Beginning with the line that holds "isValid Config.params [(4, 2#8), (6, 0x14#8), (8, 0x0A#8)]" in the data below, give again every line through the one that holds "theorem test_load_io : after", exactly as written.

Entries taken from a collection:
+++++

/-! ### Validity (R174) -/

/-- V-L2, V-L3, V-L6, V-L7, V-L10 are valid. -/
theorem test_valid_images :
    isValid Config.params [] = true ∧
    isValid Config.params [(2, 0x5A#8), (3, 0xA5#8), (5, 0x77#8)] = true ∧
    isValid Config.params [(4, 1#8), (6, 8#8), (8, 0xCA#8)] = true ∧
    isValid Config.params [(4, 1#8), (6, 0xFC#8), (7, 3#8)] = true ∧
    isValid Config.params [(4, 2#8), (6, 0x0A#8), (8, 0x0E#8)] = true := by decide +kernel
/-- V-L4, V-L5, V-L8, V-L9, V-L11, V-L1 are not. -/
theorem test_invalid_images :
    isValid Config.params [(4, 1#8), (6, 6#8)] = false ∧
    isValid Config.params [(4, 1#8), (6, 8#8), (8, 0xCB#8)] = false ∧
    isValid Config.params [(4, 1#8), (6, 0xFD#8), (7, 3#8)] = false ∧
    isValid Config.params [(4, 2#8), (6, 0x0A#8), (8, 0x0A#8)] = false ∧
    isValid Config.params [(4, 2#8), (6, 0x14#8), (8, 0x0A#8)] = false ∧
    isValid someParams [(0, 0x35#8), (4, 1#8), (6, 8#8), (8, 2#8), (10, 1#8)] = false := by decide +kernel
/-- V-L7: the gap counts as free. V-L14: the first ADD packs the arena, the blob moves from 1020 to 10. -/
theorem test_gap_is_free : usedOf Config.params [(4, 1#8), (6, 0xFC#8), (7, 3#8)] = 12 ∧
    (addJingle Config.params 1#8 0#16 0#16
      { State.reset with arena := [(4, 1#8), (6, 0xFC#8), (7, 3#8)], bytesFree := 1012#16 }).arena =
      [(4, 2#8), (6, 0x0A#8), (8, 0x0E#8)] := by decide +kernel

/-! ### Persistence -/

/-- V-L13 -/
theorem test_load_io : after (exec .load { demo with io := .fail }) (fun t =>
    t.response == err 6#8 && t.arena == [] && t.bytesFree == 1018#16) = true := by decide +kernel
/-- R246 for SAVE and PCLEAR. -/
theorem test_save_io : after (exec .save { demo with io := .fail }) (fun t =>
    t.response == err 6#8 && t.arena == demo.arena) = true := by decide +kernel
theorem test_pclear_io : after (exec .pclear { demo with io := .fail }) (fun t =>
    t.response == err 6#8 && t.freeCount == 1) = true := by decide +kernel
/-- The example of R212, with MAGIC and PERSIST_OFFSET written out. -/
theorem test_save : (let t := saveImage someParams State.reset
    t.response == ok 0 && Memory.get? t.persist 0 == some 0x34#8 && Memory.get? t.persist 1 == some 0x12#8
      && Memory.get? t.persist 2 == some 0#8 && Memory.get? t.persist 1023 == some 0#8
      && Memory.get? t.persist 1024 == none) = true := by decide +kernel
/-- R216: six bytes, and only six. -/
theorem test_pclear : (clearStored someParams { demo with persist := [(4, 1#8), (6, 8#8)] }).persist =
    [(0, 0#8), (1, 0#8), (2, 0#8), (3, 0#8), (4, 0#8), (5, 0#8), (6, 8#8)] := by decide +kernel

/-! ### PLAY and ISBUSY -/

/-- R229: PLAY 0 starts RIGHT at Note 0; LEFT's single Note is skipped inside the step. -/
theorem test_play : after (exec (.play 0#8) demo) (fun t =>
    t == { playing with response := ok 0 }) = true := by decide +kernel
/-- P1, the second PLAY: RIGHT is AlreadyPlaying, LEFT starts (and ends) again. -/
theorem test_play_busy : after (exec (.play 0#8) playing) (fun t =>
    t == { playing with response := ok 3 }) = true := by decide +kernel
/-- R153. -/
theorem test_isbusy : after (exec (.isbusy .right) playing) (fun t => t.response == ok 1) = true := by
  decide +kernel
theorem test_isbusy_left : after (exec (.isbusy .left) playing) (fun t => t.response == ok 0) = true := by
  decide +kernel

+++++

EXPECTED ANSWER:
    isValid Config.params [(4, 2#8), (6, 0x14#8), (8, 0x0A#8)] = false ∧
    isValid someParams [(0, 0x35#8), (4, 1#8), (6, 8#8), (8, 2#8), (10, 1#8)] = false := by decide +kernel
/-- V-L7: the gap counts as free. V-L14: the first ADD packs the arena, the blob moves from 1020 to 10. -/
theorem test_gap_is_free : usedOf Config.params [(4, 1#8), (6, 0xFC#8), (7, 3#8)] = 12 ∧
    (addJingle Config.params 1#8 0#16 0#16
      { State.reset with arena := [(4, 1#8), (6, 0xFC#8), (7, 3#8)], bytesFree := 1012#16 }).arena =
      [(4, 2#8), (6, 0x0A#8), (8, 0x0E#8)] := by decide +kernel

/-! ### Persistence -/

/-- V-L13 -/
theorem test_load_io : after (exec .load { demo with io := .fail }) (fun t =>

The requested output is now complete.